* Task item *
Take each line of the listing that has the string "fetchAll" and report it.

* Extracted records *
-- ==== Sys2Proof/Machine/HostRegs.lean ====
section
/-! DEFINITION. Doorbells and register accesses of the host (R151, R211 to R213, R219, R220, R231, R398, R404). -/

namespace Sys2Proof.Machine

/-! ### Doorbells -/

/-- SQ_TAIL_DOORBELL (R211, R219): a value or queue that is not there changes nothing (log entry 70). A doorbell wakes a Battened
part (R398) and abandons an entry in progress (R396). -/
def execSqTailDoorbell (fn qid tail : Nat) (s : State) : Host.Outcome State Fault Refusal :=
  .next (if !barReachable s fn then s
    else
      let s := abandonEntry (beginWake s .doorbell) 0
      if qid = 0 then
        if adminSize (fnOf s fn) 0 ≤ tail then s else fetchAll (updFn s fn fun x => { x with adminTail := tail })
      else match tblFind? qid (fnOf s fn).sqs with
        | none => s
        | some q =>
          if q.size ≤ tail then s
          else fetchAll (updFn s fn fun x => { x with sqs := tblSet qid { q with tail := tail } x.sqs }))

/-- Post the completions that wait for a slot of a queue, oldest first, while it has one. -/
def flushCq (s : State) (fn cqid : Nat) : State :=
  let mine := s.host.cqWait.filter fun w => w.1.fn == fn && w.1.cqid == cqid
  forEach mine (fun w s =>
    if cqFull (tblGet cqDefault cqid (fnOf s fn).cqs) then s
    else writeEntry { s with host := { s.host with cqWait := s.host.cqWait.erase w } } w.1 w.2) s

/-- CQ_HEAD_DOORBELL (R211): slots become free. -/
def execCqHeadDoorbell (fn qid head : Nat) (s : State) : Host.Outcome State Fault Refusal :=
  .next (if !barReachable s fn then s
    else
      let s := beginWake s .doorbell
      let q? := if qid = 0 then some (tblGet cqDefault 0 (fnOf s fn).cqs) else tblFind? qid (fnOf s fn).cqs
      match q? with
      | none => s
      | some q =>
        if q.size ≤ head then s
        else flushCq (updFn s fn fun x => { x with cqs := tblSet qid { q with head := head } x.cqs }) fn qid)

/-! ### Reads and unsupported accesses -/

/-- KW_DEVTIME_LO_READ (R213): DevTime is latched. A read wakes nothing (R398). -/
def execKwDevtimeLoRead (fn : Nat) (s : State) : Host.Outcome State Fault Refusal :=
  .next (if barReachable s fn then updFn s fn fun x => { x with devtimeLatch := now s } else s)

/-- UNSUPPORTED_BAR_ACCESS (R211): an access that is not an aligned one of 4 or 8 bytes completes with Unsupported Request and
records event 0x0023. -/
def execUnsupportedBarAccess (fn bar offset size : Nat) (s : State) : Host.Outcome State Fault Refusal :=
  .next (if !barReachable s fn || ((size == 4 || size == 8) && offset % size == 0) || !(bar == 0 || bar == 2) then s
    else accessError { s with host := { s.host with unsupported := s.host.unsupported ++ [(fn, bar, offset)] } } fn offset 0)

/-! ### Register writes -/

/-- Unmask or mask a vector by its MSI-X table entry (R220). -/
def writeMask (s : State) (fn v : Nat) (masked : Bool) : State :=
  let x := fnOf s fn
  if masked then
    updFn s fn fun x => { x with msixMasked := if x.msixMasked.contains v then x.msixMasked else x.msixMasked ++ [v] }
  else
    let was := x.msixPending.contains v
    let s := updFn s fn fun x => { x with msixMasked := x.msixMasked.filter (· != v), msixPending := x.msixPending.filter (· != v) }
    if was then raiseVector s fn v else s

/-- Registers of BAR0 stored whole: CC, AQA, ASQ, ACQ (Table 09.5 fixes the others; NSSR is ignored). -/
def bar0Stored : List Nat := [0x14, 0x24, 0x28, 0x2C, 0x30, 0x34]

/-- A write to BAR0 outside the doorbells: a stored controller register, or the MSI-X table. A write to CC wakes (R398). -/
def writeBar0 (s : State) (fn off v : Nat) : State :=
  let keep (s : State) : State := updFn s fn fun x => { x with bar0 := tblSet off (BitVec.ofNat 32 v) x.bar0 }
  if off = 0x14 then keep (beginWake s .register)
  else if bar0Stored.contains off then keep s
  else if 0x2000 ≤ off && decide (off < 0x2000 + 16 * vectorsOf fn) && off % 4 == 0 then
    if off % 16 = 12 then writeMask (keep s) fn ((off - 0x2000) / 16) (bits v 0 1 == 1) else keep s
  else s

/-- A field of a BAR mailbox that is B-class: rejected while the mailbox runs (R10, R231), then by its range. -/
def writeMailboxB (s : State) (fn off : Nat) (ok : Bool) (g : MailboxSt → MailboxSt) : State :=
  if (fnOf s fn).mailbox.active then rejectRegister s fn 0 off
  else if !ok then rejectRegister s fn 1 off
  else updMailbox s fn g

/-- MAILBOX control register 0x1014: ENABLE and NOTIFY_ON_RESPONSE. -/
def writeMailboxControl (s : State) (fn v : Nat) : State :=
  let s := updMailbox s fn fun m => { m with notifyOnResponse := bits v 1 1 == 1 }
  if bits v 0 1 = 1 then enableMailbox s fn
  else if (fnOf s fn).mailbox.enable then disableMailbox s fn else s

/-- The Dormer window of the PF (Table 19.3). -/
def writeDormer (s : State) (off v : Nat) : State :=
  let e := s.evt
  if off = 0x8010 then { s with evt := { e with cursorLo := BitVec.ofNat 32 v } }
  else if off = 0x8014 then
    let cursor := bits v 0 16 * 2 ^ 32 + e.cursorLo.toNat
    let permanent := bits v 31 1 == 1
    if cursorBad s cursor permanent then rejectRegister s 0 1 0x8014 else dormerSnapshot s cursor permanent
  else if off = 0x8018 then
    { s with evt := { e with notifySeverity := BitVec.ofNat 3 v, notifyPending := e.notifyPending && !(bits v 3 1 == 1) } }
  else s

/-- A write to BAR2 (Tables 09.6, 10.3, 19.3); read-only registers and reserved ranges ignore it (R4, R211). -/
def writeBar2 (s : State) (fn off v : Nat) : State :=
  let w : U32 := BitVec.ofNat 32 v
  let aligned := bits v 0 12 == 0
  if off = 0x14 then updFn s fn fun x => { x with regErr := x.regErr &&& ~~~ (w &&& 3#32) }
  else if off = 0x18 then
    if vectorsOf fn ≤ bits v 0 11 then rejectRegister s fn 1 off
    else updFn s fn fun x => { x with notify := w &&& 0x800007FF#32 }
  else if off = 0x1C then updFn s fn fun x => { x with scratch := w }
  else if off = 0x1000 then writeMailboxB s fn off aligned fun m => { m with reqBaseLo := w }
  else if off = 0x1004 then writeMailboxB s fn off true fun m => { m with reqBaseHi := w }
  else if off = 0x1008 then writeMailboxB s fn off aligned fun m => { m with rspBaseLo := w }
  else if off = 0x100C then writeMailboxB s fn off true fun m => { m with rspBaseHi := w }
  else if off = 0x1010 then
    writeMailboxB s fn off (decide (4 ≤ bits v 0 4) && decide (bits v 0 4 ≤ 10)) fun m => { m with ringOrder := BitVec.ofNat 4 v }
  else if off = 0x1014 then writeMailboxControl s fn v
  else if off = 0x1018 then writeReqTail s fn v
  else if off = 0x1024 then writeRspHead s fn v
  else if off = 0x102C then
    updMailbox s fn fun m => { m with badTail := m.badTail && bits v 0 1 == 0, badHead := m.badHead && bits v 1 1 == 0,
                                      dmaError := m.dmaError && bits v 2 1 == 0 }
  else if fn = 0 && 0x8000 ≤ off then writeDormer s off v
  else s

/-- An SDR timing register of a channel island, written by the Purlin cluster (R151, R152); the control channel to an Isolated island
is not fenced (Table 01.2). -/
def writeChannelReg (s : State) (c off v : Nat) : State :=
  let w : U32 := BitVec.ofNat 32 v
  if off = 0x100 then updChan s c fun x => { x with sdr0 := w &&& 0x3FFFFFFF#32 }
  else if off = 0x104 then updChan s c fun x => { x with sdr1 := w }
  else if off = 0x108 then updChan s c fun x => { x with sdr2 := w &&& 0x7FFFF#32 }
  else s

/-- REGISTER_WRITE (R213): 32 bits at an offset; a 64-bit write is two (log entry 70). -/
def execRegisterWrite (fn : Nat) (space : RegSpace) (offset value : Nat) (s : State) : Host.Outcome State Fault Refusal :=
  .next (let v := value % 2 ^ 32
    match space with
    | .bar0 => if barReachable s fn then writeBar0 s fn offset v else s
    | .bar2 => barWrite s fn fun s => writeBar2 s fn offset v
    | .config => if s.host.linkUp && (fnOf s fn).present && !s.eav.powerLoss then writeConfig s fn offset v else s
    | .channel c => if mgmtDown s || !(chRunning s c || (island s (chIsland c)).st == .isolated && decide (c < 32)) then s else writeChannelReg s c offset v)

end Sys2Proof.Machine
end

* Answer for this exercise *
        if adminSize (fnOf s fn) 0 ≤ tail then s else fetchAll (updFn s fn fun x => { x with adminTail := tail })
          else fetchAll (updFn s fn fun x => { x with sqs := tblSet qid { q with tail := tail } x.sqs }))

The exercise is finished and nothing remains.